According to Professor von Hippel, there are some misunderstandings about the limitations of binned date. The general impression is that because pay bins can be $10,000-$15,000 wide, it is impossible to estimate pay differences that are smaller than the bin width. While it is difficult to accurately measure the difference in individual pay within one pay band, it is possible to discern average or median pay differences with much greater precision. Even with a bin width of $10,000, it is possible to estimate pay differences within $1,500. Despite the assumption to the contrary, bin width is actually not an obstacle to this sort of analysis.
Depending upon the desired estimate, be it average income, median income, or an index of inequality like the Gini coefficient, certain types of statistical analysis will be more precise than others. Using Census data of binned incomes and statistics on underlying non-binned income, Professor von Hippel described three statistical methods to see how close each method comes, using the binned data, to estimating the underlying non-binned data.
Robust Pareto Midpoint Estimator (RPME): This method, the simplest, sets each household income to the midpoint of its bin. While it is not the most sophisticated method, it works about as well as more complex analyses, particularly if the bins aren’t too wide. As the number of bins increases, the estimates get better and better. The only “trouble spot” with this type of analysis is the top income bin, which doesn’t have an upper bound. To solve this issue, this method estimates a Pareto distribution that fits the top two income bins and plugs in the mean of that distribution for households within those bins. There are some issues with the traditional formula when there are a large number of high-income households, but using a harmonic mean tends to resolve this difficulty. This method is very quick and can run on thousands of employers within a minute or so. The downside of this method is that it’s unrealistic to assume that every household within a given pay bin has the same pay value, and the analysis may lose something by treating each household the same.
Multi-Model Generalized Beta Estimator (MGBE): This method involves fitting continuous distributions to the given income distribution. In looking at county-level Census data, Professor von Hippel set each of 10 different continuous distributions to the income distribution for a county, took the distribution that best fit that county’s data, and then used those distributions to estimate average income, median income, and the Gini coefficient. One positive aspect of this approach is that it treats incomes as continuous, not discrete. However, on the negative side, even the best-fitting distribution may not fit that well. This is particularly true if income is bimodal.

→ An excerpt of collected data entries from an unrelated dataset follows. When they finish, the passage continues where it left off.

/-- 42_compressor.md section 2: CMP_FINISH of a stream whose result fits the output RAM stores it byte for byte from index
0, sets OUT_VALID and OUT_LEN, and closes the stream; every byte of the RAM past the result, and everything else, stays. -/
def Obligations.CmpFinishStoresResult : Prop :=
  ∀ s : State, s.comp.cmpOpen = true → s.packer.pkActive = false →
    (zlibStream s.comp.cmpLevel s.comp.cmpIn).length ≤ Config.outRamBytes →
    ∃ t, exec .cmpFinish s = .next t ∧
      t.out.outLen.toNat = (zlibStream s.comp.cmpLevel s.comp.cmpIn).length ∧
      t.out.outValid = true ∧ t.out.cfail = false ∧
      (∀ a, a < (zlibStream s.comp.cmpLevel s.comp.cmpIn).length →
        t.out.outRam.read a = (zlibStream s.comp.cmpLevel s.comp.cmpIn)[a]?) ∧
      (∀ a, (zlibStream s.comp.cmpLevel s.comp.cmpIn).length ≤ a → t.out.outRam.read a = s.out.outRam.read a) ∧
      t.comp = { s.comp with cmpOpen := false } ∧
      t.packer = s.packer ∧ t.regs = s.regs ∧ t.crcAcc = s.crcAcc ∧ t.error = s.error ∧ t.port = s.port

/-- 42_compressor.md section 2, 60_exceptions.md section 1: CMP_FINISH of a stream whose result does not fit sets CFAIL,
leaves an empty result and closes the stream; it is no error. What the RAM holds is then `any value`, in the model a RAM with
nothing listed (log entry 7). -/
def Obligations.CompressionFailureIsNoError : Prop :=
  ∀ s : State, s.comp.cmpOpen = true → s.packer.pkActive = false →
    Config.outRamBytes < (zlibStream s.comp.cmpLevel s.comp.cmpIn).length →
    ∃ t, exec .cmpFinish s = .next t ∧
      t.out.cfail = true ∧ t.out.outValid = false ∧ t.out.outLen = 0#32 ∧ (∀ a, t.out.outRam.read a = none) ∧
      t.comp = { s.comp with cmpOpen := false } ∧
      t.packer = s.packer ∧ t.regs = s.regs ∧ t.crcAcc = s.crcAcc ∧ t.error = s.error ∧
      t.port.pending = s.port.pending ∧ t.port.readLog = s.port.readLog

/-- 42_compressor.md section 1: the result of a stream depends on its level and its input alone: two engines that differ
in anything else finish with the same flags, the same length and the same bytes. -/
def Obligations.ResultDependsOnLevelAndInput : Prop :=
  ∀ s t : State, s.comp.cmpOpen = true → t.comp.cmpOpen = true → s.packer.pkActive = false →
    t.packer.pkActive = false → s.comp.cmpLevel = t.comp.cmpLevel → s.comp.cmpIn = t.comp.cmpIn →
    ∃ s' t', exec .cmpFinish s = .next s' ∧ exec .cmpFinish t = .next t' ∧
      s'.out.outValid = t'.out.outValid ∧ s'.out.cfail = t'.out.cfail ∧ s'.out.outLen = t'.out.outLen ∧
      ∀ a, a < s'.out.outLen.toNat → s'.out.outRam.read a = t'.out.outRam.read a

/-- 42_compressor.md section 2: what CMP_START, CMP_WR and CMP_FINISH leave unchanged. The host's registers, the CRC, the
pending accesses and the values read always stay; of the packer only CMP_START's row counter changes; CMP_START and CMP_WR
store nothing in the output RAM, and a CMP_FINISH whose result fits stores it from index 0 and no byte past it; CMP_WR and
CMP_FINISH keep the level and what has entered, and CMP_WR keeps the output side and the open flag; the error record
changes only where the command is refused. -/
def Obligations.CompressorCommandsFrame : Prop :=
  ∀ (i : Instr) (s t : State), (i = .cmpStart ∨ i = .cmpFinish ∨ ∃ n, i = .cmpWr n) → exec i s = .next t →
    t.regs = s.regs ∧ t.crcAcc = s.crcAcc ∧ t.port.pending = s.port.pending ∧ t.port.readLog = s.port.readLog ∧
    t.packer = { s.packer with pkRows := t.packer.pkRows } ∧ (i ≠ .cmpStart → t.packer = s.packer) ∧
    (i ≠ .cmpFinish → ∀ a, t.out.outRam.read a = s.out.outRam.read a) ∧
    ((zlibStream s.comp.cmpLevel s.comp.cmpIn).length ≤ Config.outRamBytes →
      ∀ a, (zlibStream s.comp.cmpLevel s.comp.cmpIn).length ≤ a → t.out.outRam.read a = s.out.outRam.read a) ∧
    (i ≠ .cmpStart → t.comp.cmpLevel = s.comp.cmpLevel ∧ s.comp.cmpIn <+: t.comp.cmpIn) ∧
    (i ≠ .cmpStart → i ≠ .cmpFinish → t.out = s.out ∧ t.comp.cmpOpen = s.comp.cmpOpen) ∧
    (t.error = s.error ∨ ∃ e, t = raise e s)

/-! ### The output format -/

/-- 42_compressor.md R97: the stored blocks of level 0, exactly, and their sizes. -/
def Obligations.StoredBlockPartition : Prop :=
  stored [] = [0x01#8, 0x00#8, 0x00#8, 0xFF#8, 0xFF#8] ∧
  (∀ x : List Byte, x ≠ [] →
    let k := (x.length + 65534) / 65535
    stored x = (List.range k).flatMap (fun i =>
      let c := (x.drop (65535 * i)).take 65535
      [if i = k - 1 then 0x01#8 else 0x00#8] ++ le16 (BitVec.ofNat 16 c.length) ++
        le16 (BitVec.ofNat 16 c.length ^^^ 0xFFFF#16) ++ c)) ∧
  (∀ x : List Byte, (stored x).length = x.length + 5 * max 1 ((x.length + 65534) / 65535) ∧
    (zlibStream 0#4 x).length = x.length + 6 + 5 * max 1 ((x.length + 65534) / 65535)) ∧
  stored [0x00#8] = [0x01#8, 0x01#8, 0x00#8, 0xFE#8, 0xFF#8, 0x00#8] ∧
  (∀ x : List Byte, x.length = 1984 → (stored x).take 5 = [0x01#8, 0xC0#8, 0x07#8, 0x3F#8, 0xF8#8] ∧
    (zlibStream 0#4 x).length = 1995)

/-- 42_compressor.md section 3: FLG by level, with FLEVEL in its bits 7:6, and the check of the header. The spec gives FLG for
the levels 0 to 9; the clauses over every 4-bit level take in 10 to 15, where FLG is the model's reading (log entry 14). -/
def Obligations.ZlibHeaderByLevel : Prop :=
  zlibCmf = 0x78#8 ∧
  (∀ l : BitVec 4, l.toNat ≤ 1 → zlibFlg l = 0x01#8) ∧
  (∀ l : BitVec 4, 2 ≤ l.toNat → l.toNat ≤ 5 → zlibFlg l = 0x5E#8) ∧
  (∀ l : BitVec 4, l.toNat = 6 → zlibFlg l = 0x9C#8) ∧
  (∀ l : BitVec 4, 7 ≤ l.toNat → l.toNat ≤ 9 → zlibFlg l = 0xDA#8) ∧
  (0x01#8).extractLsb' 6 2 = 0#2 ∧ (0x5E#8).extractLsb' 6 2 = 1#2 ∧ (0x9C#8).extractLsb' 6 2 = 2#2 ∧
  (0xDA#8).extractLsb' 6 2 = 3#2 ∧
  (∀ l : BitVec 4, (zlibCmf.toNat * 256 + (zlibFlg l).toNat) % 31 = 0) ∧
  (∀ (l : BitVec 4) (x : List Byte), (zlibStream l x).take 2 = [zlibCmf, zlibFlg l])

/-- 42_compressor.md section 1: Adler-32 by its sums: A is 1 plus the sum of the bytes, B weighs byte i of n by `n - i`
and adds n, each modulo 65521; the value is `(B << 16) | A`. -/
def Obligations.AdlerClosedForm : Prop :=
  ∀ xs : List Byte,
    let a := (1 + (xs.map BitVec.toNat).sum) % 65521
    let b := (xs.length + ((List.range xs.length).map (fun i => (xs.length - i) * (xs.getD i 0#8).toNat)).sum) % 65521
    (adlerSums xs).1.val = a ∧ (adlerSums xs).2.val = b ∧ (adler32 xs).toNat = b * 65536 + a

/-- 42_compressor.md section 3, 43_deflate_format.md section 4: with any `DEFLATE_IMPL` that meets the laws, the finished
stream of every level 0 to 9 and every input is a valid zlib stream of that input. -/
def Obligations.FinishedStreamIsValid : Prop :=
  ∀ impl : BitVec 4 → List Byte → List Byte, DeflateLaws impl →
    ∀ (level : BitVec 4) (x : List Byte), level.toNat ≤ 9 → validStream (zlibStreamWith impl level x) x = true

/-- 42_compressor.md section 3: for the 240 by 64 all-background image, with any `DEFLATE_IMPL` that meets the laws, the
level 0 stream has 1995 bytes, the level 9 stream at most 948, so that the sizes differ. -/
def Obligations.BackgroundImageSizes : Prop :=
  ∀ impl : BitVec 4 → List Byte → List Byte, DeflateLaws impl →
    (zlibStreamWith impl 0#4 sizeLawInput).length = 1995 ∧ (zlibStreamWith impl 9#4 sizeLawInput).length ≤ 948 ∧
    (zlibStreamWith impl 0#4 sizeLawInput).length ≠ (zlibStreamWith impl 9#4 sizeLawInput).length

/-- 42_compressor.md section 3, 70_reset_and_hazards.md section 5: the container the host builds around a stream adds 75
bytes; for the 240 by 64 all-background image at level 9 it has fewer than 1024 bytes, begins with the signature, and ends
with the terminator chunk and its fixed CRC. -/
def Obligations.ContainerOfBackgroundImage : Prop :=
  (∀ (w h : Word) (tag : Byte) (z : List Byte), (container w h tag z).length = z.length + 75) ∧
  ∀ impl : BitVec 4 → List Byte → List Byte, DeflateLaws impl → ∀ tag : Byte,
    let out := container 240#32 64#32 tag (zlibStreamWith impl 9#4 sizeLawInput)
    out.length < 1024 ∧ out.take 8 = signature ∧
      out.drop (out.length - 12) = [0x00#8, 0x00#8, 0x00#8, 0x00#8, 0x49#8, 0x45#8, 0x4E#8, 0x44#8, 0xAE#8, 0x42#8, 0x60#8, 0x82#8]

/-- 43_deflate_format.md section 3: the fixed literal/length code as its construction gives it: the codes of the first and
last symbol of each range, and the 5-bit distance codes. -/
def Obligations.FixedHuffmanCodes : Prop :=
  (∀ s, s < 144 → (⟨s, 8, 0x30 + s⟩ : CodeWord) ∈ buildCode fixedLitLens) ∧
  (∀ s, s < 112 → (⟨144 + s, 9, 0x190 + s⟩ : CodeWord) ∈ buildCode fixedLitLens) ∧
  (∀ s, s < 24 → (⟨256 + s, 7, s⟩ : CodeWord) ∈ buildCode fixedLitLens) ∧
  (∀ s, s < 8 → (⟨280 + s, 8, 0xC0 + s⟩ : CodeWord) ∈ buildCode fixedLitLens) ∧
  (∀ s, s < 32 → (⟨s, 5, s⟩ : CodeWord) ∈ buildCode fixedDistLens) ∧
  (buildCode fixedLitLens).length = 288 ∧ (buildCode fixedDistLens).length = 32

/-! ### Errors -/

/-- 60_exceptions.md R121, R123: a refusal records its code if none is recorded and changes nothing else, and a later
command executes the same whatever the record holds. -/
def Obligations.ErrorRecordDoesNotBlock : Prop :=
  (∀ (e : ErrorName) (s : State),
    (s.error.err = false → raise e s = { s with error := { err := true, errCode := errorCode e } }) ∧
    (s.error.err = true → raise e s = s)) ∧
  (∀ (i : Instr) (s : State) (r : ErrorRecord),
    ∃ t t', exec i s = .next t ∧ exec i { s with error := r } = .next t' ∧
      { t' with error := t.error } = t)

/-- 60_exceptions.md R122: the codes of the refusals, none of them 0x00. -/
def Obligations.ErrorCodeTable : Prop :=
  errorCode .illegalOpcode = 0x01#8 ∧ errorCode .reservedArg = 0x02#8 ∧ errorCode .badCount = 0x03#8 ∧
  errorCode .noStream = 0x04#8 ∧ errorCode .streamOpen = 0x05#8 ∧ errorCode .rowActive = 0x06#8 ∧
  errorCode .noRow = 0x07#8 ∧ errorCode .rowOverrun = 0x08#8 ∧ errorCode .zeroWidth = 0x09#8 ∧
  errorCode .access = 0x0A#8

/-- 60_exceptions.md R125: which error a command reports, by its state checks in their order; a bad count comes before
every state check, and the commands with none are never refused. -/
def Obligations.StateChecksInOrder : Prop :=
  ∀ s : State,
    let opened := s.comp.cmpOpen = true
    let active := s.packer.pkActive = true
    (opened → exec .crcOut s = .next (raise .streamOpen s)) ∧
    (¬ opened → exec .pkRow s = .next (raise .noStream s)) ∧
    (opened ∧ active → exec .pkRow s = .next (raise .rowActive s)) ∧
    (opened ∧ ¬ active ∧ s.regs.width = 0#32 → exec .pkRow s = .next (raise .zeroWidth s)) ∧
    (¬ active → exec .pkPix s = .next (raise .noRow s)) ∧
    (∀ n : BitVec 6, n.toNat = 0 ∨ 32 < n.toNat → exec (.pkBits n) s = .next (raise .badCount s)) ∧
    (∀ n : BitVec 6, 1 ≤ n.toNat → n.toNat ≤ 32 → ¬ active → exec (.pkBits n) s = .next (raise .noRow s)) ∧
    (∀ n : BitVec 6, 1 ≤ n.toNat → n.toNat ≤ 32 → active → n.toNat > s.packer.pkW.toNat - s.packer.pkX.toNat →
      exec (.pkBits n) s = .next (raise .rowOverrun s)) ∧
    (opened → exec .cmpStart s = .next (raise .streamOpen s)) ∧
    (∀ n : BitVec 3, n.toNat = 0 ∨ 4 < n.toNat → exec (.cmpWr n) s = .next (raise .badCount s)) ∧
    (∀ n : BitVec 3, 1 ≤ n.toNat → n.toNat ≤ 4 → ¬ opened → exec (.cmpWr n) s = .next (raise .noStream s)) ∧
    (∀ n : BitVec 3, 1 ≤ n.toNat → n.toNat ≤ 4 → opened ∧ active → exec (.cmpWr n) s = .next (raise .rowActive s)) ∧
    (¬ opened → exec .cmpFinish s = .next (raise .noStream s)) ∧
    (opened ∧ active → exec .cmpFinish s = .next (raise .rowActive s)) ∧
    (∀ n : BitVec 3, n.toNat = 0 ∨ 4 < n.toNat → exec (.crcUpd n) s = .next (raise .badCount s)) ∧
    (∃ t u v w, exec .nop s = .next t ∧ t.error = s.error ∧ exec .srst s = .next u ∧ u.error.err = false ∧
      exec .clrerr s = .next v ∧ v.error.err = false ∧ exec .crcInit s = .next w ∧ w.error = s.error)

Spline CDF Estimator: This method uses nonparametric bin smoothing to spread incomes evenly across bins. A simple step function works nicely, but the method works even better if the bins are divided recursively or a cubic spline is fit to smooth over the step function to model the distribution of incomes. Professor von Hippel credits David Hunter and McKalie Drown for their work on this method, which combines the best aspects of the other two methods: the Spline CDF Estimator models income as continuous and perfectly reproduces bin counts.

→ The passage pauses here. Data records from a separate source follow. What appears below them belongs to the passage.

-- ==== Sys2Proof/Laws/Inflate.lean ====
section
/-! SUPPORT. `Inflate` undoes `Stored`: the level 0 body of every input inflates to that input (42_compressor.md R95, R97;
43_deflate_format.md R103, R112). -/

namespace Sys2Proof.Machine

/-- The value of a bit string read with its first bit as bit 0. -/
def bitValue : List Bool → Nat
  | [] => 0
  | b :: bs => b.toNat + 2 * bitValue bs

theorem bitValue_append (l r : List Bool) : bitValue (l ++ r) = bitValue l + 2 ^ l.length * bitValue r := by
  induction l with
  | nil => simp [bitValue]
  | cons b l ih => simp only [List.cons_append, bitValue, ih, List.length_cons, Nat.pow_succ]; ring

theorem readField_append (l rest : List Bool) : readField l.length (l ++ rest) = some (bitValue l, rest) := by
  induction l with
  | nil => rfl
  | cons b l ih => simp [readField, ih, bitValue]

/-- The bits of one byte. -/
def byteBits (b : Byte) : List Bool := (List.range 8).map (fun i => b.getLsbD i)

@[simp] theorem byteBits_length (b : Byte) : (byteBits b).length = 8 := by simp [byteBits]

theorem bitsOf_cons (b : Byte) (d : List Byte) : bitsOf (b :: d) = byteBits b ++ bitsOf d := rfl

theorem bitsOf_append (c d : List Byte) : bitsOf (c ++ d) = bitsOf c ++ bitsOf d := by simp [bitsOf]

theorem bitsOf_length (d : List Byte) : (bitsOf d).length = 8 * d.length := by
  induction d with
  | nil => rfl
  | cons b d ih => simp [bitsOf_cons, ih]; ring

theorem bitValue_byteBits (b : Byte) : bitValue (byteBits b) = b.toNat := by revert b; decide

theorem readField_byte (b : Byte) (rest : List Bool) : readField 8 (byteBits b ++ rest) = some (b.toNat, rest) := by
  have := readField_append (byteBits b) rest
  rwa [byteBits_length, bitValue_byteBits] at this

theorem readField_le16 (v : BitVec 16) (rest : List Bool) :
    readField 16 (bitsOf (le16 v) ++ rest) = some (v.toNat, rest) := by
  have h := readField_append (bitsOf (le16 v)) rest
  have hl : (bitsOf (le16 v)).length = 16 := by rw [bitsOf_length]; rfl
  have hv : bitValue (bitsOf (le16 v)) = v.toNat := by
    have hnil : bitsOf [] = [] := rfl
    rw [le16, bitsOf_cons, bitsOf_cons, hnil, List.append_nil, bitValue_append, byteBits_length, bitValue_byteBits,
      bitValue_byteBits]
    simp only [BitVec.extractLsb'_toNat, Nat.shiftRight_eq_div_pow]
    have := v.isLt
    omega
  rw [hl, hv] at h
  exact h

theorem copyBytes_bitsOf (c : List Byte) (rest : List Bool) (rout : List Byte) :
    copyBytes c.length (bitsOf c ++ rest) rout = some (c.reverse ++ rout, rest) := by
  induction c generalizing rout with
  | nil => rfl
  | cons b c ih =>
    simp [copyBytes, bitsOf_cons, List.append_assoc, readField_byte, ih]

/-- The part of a stored block after its header byte. -/
def storedTail (c : List Byte) : List Byte :=
  le16 (BitVec.ofNat 16 c.length) ++ le16 (BitVec.ofNat 16 c.length ^^^ 0xFFFF#16) ++ c

theorem inflateStored_tail (c : List Byte) (rest : List Byte) (rout : List Byte) (h : c.length ≤ storedMax) :
    inflateStored (List.replicate 5 false ++ (bitsOf (storedTail c) ++ bitsOf rest)) rout =
      some (c.reverse ++ rout, bitsOf rest) := by
  have hskip : skipToByte (List.replicate 5 false ++ (bitsOf (storedTail c) ++ bitsOf rest)) =
      bitsOf (storedTail c) ++ bitsOf rest := by
    have hl : (List.replicate 5 false ++ (bitsOf (storedTail c) ++ bitsOf rest)).length % 8 = 5 := by
      simp only [List.length_append, List.length_replicate, bitsOf_length]; omega
    rw [skipToByte, hl]
    rfl
  have hlen : (BitVec.ofNat 16 c.length).toNat = c.length := by
    simp only [BitVec.toNat_ofNat]; unfold storedMax at h; omega
  have hx : (BitVec.ofNat 16 c.length ^^^ 0xFFFF#16).toNat = Nat.xor c.length 0xFFFF := by
    rw [BitVec.toNat_xor, hlen]; rfl
  rw [inflateStored, hskip, storedTail, bitsOf_append, bitsOf_append, List.append_assoc, List.append_assoc,
    readField_le16]
  simp only [readField_le16, hx, hlen, if_true, copyBytes_bitsOf]

theorem inflateBlocks_stored (final : Bool) (c rest : List Byte) (fuel : Nat) (rout : List Byte)
    (h : c.length ≤ storedMax) :
    inflateBlocks (fuel + 1) (bitsOf (storedBlock final c ++ rest)) rout =
      if final then some (c.reverse ++ rout, bitsOf rest) else inflateBlocks fuel (bitsOf rest) (c.reverse ++ rout) := by
  have hb : bitsOf (storedBlock final c ++ rest) =
      final :: false :: false :: (List.replicate 5 false ++ (bitsOf (storedTail c) ++ bitsOf rest)) := by
    have hhead : byteBits (if final then 0x01#8 else 0x00#8) = final :: false :: false :: List.replicate 5 false := by
      cases final <;> decide
    simp only [storedBlock, List.cons_append, bitsOf_cons, hhead]
    simp [storedTail, bitsOf_append, List.append_assoc]
  rw [hb]
  simp only [inflateBlocks, readField, Bool.toNat_false, Nat.mul_zero, Nat.add_zero, if_true, inflateStored_tail c rest rout h]
  cases final <;> simp

theorem inflateBlocks_storedBlocks (fuel : Nat) (x : List Byte) (k : Nat) (rout : List Byte)
    (hf : x.length < fuel) (hk : fuel ≤ k) :
    inflateBlocks k (bitsOf (storedBlocks fuel x)) rout = some (x.reverse ++ rout, []) := by
  induction fuel generalizing x k rout with
  | zero => omega
  | succ fuel ih =>
    obtain ⟨k, rfl⟩ : ∃ j, k = j + 1 := ⟨k - 1, by omega⟩
    simp only [storedBlocks]
    split_ifs with h
    · have := inflateBlocks_stored true x [] k rout h
      simpa [bitsOf] using this
    · have ht : (x.take storedMax).length ≤ storedMax := by simp
      have hm : 0 < storedMax := by decide
      rw [inflateBlocks_stored false _ _ k rout ht, if_neg (by decide),
        ih (x.drop storedMax) k _ (by simp; omega) (by omega), ← List.append_assoc, ← List.reverse_append,
        List.take_append_drop]

theorem storedBlocks_length (fuel : Nat) (x : List Byte) (hf : x.length < fuel) :
    x.length + 5 ≤ (storedBlocks fuel x).length := by
  induction fuel generalizing x with
  | zero => omega
  | succ fuel ih =>
    simp only [storedBlocks]
    split_ifs with h
    · simp [storedBlock, le16]
    · have hm : 0 < storedMax := by decide
      have := ih (x.drop storedMax) (by simp; omega)
      simp [storedBlock, le16] at this ⊢
      omega

/-- The level 0 body is lossless: it inflates to exactly its input. -/
theorem inflate_stored (x : List Byte) : inflate (stored x) = some x := by
  have hl := storedBlocks_length (x.length + 1) x (by omega)
  rw [inflate, stored, inflateBlocks_storedBlocks (x.length + 1) x _ [] (by omega) (by rw [bitsOf_length]; omega)]
  simp

end Sys2Proof.Machine
end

Of these three techniques, the Spline CDF Estimator is the most accurate. Between the other two, RPME works about as well as MGBE for some estimates and is much faster, particularly when estimating average income. However, it is not as accurate for median income, and estimating inequality indices is even more difficult. There are still some inaccuracies with these methods, particularly when trying to estimate trends in inequality over time, but this analysis is good news for researchers studying wage gaps. With the binned data soon to be available from the EEOC, it will be possible to estimate income differences much more precisely than the bins would seem to indicate – and with good data comes good policy! RPME and MGBE are available in both Stata and in R’s inequality package, and the Spline CDF Estimator is available in R’s binsmooth package.